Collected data
########################################
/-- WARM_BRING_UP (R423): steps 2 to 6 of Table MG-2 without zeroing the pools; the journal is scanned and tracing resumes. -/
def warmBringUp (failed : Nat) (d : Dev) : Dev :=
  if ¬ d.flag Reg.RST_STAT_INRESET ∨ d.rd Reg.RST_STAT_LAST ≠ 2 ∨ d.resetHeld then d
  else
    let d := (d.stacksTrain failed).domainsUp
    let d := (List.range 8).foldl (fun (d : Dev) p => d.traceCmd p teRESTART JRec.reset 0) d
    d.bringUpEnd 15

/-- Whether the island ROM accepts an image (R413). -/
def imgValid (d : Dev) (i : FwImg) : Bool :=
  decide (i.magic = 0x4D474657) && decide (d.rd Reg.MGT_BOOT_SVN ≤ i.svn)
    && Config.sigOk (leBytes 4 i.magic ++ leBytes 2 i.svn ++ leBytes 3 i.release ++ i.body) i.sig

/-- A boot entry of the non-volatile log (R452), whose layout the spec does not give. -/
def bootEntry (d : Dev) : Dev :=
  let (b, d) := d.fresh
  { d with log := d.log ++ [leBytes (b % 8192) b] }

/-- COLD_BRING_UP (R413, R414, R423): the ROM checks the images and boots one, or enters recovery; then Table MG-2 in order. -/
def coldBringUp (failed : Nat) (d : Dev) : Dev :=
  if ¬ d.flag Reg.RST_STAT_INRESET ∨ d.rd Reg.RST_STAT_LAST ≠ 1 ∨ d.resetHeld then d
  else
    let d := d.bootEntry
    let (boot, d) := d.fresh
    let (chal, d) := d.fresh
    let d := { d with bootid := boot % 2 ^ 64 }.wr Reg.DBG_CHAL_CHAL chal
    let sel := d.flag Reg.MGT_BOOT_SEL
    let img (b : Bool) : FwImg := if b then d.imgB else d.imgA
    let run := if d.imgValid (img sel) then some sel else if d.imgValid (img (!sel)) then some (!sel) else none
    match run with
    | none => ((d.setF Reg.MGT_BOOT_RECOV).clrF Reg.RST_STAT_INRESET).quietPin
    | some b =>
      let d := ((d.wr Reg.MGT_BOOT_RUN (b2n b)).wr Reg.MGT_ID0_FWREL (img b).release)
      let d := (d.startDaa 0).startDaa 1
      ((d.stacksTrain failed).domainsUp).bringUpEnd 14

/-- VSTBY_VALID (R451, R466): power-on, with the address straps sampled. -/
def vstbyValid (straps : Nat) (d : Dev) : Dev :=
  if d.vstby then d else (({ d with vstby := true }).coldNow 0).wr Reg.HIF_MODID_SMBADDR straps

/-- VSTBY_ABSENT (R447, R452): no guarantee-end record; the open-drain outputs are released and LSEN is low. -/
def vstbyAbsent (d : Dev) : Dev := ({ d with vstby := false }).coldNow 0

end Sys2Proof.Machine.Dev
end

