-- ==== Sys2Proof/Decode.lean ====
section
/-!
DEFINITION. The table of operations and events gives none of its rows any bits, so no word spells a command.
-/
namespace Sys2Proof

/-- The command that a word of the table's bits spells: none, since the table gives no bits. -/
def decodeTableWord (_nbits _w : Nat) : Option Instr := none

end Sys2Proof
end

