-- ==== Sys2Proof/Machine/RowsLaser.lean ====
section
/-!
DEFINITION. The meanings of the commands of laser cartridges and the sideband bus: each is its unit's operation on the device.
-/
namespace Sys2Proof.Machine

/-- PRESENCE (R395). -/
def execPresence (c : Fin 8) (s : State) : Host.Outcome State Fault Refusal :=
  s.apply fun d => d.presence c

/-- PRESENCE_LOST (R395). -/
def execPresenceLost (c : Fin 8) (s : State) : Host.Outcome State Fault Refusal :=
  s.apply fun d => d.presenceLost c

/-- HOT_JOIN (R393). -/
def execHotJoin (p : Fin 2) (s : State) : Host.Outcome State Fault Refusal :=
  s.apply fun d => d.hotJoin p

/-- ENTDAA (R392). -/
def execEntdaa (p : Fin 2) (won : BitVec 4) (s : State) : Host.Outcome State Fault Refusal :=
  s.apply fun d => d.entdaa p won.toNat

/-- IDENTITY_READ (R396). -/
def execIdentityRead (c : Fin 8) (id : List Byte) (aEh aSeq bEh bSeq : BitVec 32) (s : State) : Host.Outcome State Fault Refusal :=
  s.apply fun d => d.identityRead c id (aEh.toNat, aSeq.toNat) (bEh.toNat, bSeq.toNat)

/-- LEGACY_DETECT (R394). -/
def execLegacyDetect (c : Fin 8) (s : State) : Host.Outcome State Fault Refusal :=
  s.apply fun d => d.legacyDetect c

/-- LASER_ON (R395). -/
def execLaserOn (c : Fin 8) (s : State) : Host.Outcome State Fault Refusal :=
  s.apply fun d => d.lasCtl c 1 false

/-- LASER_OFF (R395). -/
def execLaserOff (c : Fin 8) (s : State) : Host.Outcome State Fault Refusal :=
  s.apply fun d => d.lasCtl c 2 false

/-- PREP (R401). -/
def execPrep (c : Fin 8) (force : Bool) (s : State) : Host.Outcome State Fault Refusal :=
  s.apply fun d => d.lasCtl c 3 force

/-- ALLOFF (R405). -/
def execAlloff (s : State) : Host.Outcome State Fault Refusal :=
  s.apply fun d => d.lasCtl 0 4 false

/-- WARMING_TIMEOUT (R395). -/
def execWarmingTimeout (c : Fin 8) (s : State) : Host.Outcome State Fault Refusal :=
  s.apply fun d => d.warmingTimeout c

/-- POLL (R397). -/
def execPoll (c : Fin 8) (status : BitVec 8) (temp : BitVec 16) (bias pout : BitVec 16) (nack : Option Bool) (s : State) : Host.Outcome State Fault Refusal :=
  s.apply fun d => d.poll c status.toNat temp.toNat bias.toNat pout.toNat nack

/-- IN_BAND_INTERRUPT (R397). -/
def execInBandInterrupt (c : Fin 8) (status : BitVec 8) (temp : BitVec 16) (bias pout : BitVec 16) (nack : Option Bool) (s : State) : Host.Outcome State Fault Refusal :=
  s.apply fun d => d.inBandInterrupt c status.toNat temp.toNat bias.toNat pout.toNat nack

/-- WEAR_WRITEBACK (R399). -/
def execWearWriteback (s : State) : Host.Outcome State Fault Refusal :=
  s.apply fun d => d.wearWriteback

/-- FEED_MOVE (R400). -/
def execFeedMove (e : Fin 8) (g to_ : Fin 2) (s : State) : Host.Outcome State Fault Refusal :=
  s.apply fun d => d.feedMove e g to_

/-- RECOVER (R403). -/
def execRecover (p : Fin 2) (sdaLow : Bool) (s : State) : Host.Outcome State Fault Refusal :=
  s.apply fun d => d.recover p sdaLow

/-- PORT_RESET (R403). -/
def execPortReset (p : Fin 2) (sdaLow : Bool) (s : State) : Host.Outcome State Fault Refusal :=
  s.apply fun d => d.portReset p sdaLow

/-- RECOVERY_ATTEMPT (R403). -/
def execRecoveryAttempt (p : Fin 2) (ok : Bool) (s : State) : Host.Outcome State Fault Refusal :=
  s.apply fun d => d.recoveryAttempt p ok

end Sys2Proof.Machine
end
########################################
• [Exercise description]: Working from the entries above, return all lines that contain "aSeq".

• [Answer to this task]:
def execIdentityRead (c : Fin 8) (id : List Byte) (aEh aSeq bEh bSeq : BitVec 32) (s : State) : Host.Outcome State Fault Refusal :=
  s.apply fun d => d.identityRead c id (aEh.toNat, aSeq.toNat) (bEh.toNat, bSeq.toNat)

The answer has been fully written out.